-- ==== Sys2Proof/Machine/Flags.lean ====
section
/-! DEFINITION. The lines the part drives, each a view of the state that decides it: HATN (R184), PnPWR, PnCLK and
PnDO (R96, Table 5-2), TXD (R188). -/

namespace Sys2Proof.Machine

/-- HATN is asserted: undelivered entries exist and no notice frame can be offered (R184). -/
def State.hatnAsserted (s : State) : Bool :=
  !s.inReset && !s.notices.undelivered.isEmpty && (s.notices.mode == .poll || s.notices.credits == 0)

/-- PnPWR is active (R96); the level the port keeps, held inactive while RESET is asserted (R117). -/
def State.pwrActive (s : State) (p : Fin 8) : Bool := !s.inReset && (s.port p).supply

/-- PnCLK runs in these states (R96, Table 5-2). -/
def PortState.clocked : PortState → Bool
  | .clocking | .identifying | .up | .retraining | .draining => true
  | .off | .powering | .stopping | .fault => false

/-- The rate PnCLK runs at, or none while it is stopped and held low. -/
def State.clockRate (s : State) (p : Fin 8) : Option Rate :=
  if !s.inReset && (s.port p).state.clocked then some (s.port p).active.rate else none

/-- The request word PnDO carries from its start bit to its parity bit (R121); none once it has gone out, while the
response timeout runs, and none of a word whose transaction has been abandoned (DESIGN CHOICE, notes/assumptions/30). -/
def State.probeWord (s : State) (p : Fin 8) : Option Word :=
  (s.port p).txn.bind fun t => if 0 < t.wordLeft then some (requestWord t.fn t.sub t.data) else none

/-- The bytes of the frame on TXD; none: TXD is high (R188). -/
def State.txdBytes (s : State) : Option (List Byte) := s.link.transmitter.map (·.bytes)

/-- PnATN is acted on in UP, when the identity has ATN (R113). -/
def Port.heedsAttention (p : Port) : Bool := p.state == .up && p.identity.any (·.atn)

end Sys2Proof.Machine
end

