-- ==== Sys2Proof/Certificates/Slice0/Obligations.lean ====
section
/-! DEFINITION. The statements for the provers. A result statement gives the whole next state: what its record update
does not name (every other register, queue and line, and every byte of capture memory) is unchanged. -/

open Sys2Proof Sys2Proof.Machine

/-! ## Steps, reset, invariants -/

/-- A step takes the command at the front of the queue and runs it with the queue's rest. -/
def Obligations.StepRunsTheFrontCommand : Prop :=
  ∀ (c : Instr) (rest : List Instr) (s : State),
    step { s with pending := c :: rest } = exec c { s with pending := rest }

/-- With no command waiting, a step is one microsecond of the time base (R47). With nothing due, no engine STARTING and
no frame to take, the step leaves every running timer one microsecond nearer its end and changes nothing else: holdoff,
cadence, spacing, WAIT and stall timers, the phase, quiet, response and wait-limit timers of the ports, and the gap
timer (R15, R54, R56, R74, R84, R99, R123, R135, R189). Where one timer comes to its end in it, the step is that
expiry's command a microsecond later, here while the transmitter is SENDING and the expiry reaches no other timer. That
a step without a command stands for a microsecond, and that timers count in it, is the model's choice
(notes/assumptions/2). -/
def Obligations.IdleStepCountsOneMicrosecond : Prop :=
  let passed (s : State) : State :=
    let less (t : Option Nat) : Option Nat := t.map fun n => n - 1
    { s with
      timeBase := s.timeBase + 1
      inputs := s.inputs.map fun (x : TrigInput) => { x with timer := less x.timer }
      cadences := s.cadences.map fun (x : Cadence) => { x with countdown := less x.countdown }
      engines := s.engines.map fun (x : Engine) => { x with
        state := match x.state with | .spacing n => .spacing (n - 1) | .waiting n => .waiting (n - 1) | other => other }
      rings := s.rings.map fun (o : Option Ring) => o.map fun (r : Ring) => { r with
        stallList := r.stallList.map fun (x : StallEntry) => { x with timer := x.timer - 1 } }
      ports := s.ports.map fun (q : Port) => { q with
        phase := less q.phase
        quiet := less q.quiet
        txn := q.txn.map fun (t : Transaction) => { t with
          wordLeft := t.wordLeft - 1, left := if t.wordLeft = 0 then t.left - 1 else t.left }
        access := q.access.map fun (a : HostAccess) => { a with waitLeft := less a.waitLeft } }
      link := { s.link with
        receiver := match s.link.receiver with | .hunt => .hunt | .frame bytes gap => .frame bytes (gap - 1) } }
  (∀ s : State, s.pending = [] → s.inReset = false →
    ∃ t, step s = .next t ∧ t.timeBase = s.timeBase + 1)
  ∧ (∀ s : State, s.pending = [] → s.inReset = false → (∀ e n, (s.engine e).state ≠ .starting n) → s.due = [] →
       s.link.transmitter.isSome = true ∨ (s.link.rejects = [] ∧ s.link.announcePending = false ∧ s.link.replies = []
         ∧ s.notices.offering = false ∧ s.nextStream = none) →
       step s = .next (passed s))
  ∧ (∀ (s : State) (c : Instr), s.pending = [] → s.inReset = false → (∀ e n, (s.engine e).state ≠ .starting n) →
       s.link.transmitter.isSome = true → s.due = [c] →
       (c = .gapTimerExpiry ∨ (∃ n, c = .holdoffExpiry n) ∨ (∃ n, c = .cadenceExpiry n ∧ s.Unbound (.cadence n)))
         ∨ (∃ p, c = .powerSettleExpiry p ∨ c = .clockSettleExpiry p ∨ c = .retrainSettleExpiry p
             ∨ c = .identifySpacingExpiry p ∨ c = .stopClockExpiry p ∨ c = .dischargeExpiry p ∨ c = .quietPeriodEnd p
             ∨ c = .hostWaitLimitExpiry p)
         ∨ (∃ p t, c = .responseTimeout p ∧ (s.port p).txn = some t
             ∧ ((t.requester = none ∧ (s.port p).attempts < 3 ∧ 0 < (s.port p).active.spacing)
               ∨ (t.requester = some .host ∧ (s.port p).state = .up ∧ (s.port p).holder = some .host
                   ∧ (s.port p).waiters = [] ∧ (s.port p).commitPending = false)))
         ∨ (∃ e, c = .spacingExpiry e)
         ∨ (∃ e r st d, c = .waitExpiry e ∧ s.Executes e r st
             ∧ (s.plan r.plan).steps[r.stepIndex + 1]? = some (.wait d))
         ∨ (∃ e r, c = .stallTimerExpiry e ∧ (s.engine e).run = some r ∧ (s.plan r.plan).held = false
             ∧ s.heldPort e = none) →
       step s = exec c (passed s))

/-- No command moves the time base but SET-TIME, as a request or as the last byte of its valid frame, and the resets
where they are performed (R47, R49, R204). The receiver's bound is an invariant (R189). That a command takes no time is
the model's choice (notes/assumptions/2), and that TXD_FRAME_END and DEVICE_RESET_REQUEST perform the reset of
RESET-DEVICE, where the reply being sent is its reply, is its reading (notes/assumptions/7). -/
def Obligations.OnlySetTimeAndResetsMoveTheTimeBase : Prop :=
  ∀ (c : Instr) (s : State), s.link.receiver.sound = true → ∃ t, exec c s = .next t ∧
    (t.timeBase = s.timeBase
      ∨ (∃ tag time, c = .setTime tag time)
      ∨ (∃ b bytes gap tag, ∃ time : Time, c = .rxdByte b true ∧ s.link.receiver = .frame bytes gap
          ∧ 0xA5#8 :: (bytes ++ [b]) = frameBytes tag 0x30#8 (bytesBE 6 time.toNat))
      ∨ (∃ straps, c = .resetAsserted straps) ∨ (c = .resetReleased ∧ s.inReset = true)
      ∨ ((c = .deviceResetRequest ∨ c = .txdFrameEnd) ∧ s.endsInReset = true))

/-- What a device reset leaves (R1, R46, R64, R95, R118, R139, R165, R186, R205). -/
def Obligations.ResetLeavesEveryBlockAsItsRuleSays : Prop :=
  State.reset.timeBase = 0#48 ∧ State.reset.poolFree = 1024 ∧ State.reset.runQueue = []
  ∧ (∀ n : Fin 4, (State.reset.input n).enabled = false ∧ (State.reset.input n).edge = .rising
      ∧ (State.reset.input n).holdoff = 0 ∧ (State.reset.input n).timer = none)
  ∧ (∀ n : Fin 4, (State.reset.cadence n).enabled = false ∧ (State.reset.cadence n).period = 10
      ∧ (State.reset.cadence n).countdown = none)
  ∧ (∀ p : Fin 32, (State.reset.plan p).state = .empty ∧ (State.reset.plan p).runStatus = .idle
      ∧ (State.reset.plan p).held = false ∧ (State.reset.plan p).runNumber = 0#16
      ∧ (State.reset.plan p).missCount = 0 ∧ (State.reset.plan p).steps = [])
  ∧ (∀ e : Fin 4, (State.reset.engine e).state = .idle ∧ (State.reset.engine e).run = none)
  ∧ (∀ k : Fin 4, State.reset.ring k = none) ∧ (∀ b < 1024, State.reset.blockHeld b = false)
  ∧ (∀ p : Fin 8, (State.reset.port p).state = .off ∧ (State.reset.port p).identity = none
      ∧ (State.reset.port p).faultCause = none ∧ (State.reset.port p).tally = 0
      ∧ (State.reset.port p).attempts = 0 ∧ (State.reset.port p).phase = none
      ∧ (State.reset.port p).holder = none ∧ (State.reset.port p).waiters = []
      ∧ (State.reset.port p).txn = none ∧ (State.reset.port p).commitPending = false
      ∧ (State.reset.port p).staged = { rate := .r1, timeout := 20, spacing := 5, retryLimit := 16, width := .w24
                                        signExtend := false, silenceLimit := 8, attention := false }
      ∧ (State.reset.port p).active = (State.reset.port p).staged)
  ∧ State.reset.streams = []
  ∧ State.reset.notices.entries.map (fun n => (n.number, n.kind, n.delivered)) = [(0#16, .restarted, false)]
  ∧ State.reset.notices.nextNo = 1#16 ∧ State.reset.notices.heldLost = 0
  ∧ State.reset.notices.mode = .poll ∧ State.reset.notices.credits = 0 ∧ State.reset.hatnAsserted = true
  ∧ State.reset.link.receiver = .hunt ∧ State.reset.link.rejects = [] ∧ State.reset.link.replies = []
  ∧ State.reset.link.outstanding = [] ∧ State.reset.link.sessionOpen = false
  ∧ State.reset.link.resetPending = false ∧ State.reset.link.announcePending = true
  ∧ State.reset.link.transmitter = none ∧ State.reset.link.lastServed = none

****************

Task directions: Looking at the entries above, can you reproduce exactly the lines from the one that holds "timer (R15, R54, R56, R74, R84, R99, R123, R135, R189)." through the one that holds "s.link.transmitter.isSome = true ∨", and only those?

Answer area:
timer (R15, R54, R56, R74, R84, R99, R123, R135, R189). Where one timer comes to its end in it, the step is that
expiry's command a microsecond later, here while the transmitter is SENDING and the expiry reaches no other timer. That
a step without a command stands for a microsecond, and that timers count in it, is the model's choice
(notes/assumptions/2). -/
def Obligations.IdleStepCountsOneMicrosecond : Prop :=
  let passed (s : State) : State :=
    let less (t : Option Nat) : Option Nat := t.map fun n => n - 1
    { s with
      timeBase := s.timeBase + 1
      inputs := s.inputs.map fun (x : TrigInput) => { x with timer := less x.timer }
      cadences := s.cadences.map fun (x : Cadence) => { x with countdown := less x.countdown }
      engines := s.engines.map fun (x : Engine) => { x with
        state := match x.state with | .spacing n => .spacing (n - 1) | .waiting n => .waiting (n - 1) | other => other }
      rings := s.rings.map fun (o : Option Ring) => o.map fun (r : Ring) => { r with
        stallList := r.stallList.map fun (x : StallEntry) => { x with timer := x.timer - 1 } }
      ports := s.ports.map fun (q : Port) => { q with
        phase := less q.phase
        quiet := less q.quiet
        txn := q.txn.map fun (t : Transaction) => { t with
          wordLeft := t.wordLeft - 1, left := if t.wordLeft = 0 then t.left - 1 else t.left }
        access := q.access.map fun (a : HostAccess) => { a with waitLeft := less a.waitLeft } }
      link := { s.link with
        receiver := match s.link.receiver with | .hunt => .hunt | .frame bytes gap => .frame bytes (gap - 1) } }
  (∀ s : State, s.pending = [] → s.inReset = false →
    ∃ t, step s = .next t ∧ t.timeBase = s.timeBase + 1)
  ∧ (∀ s : State, s.pending = [] → s.inReset = false → (∀ e n, (s.engine e).state ≠ .starting n) → s.due = [] →
       s.link.transmitter.isSome = true ∨ (s.link.rejects = [] ∧ s.link.announcePending = false ∧ s.link.replies = []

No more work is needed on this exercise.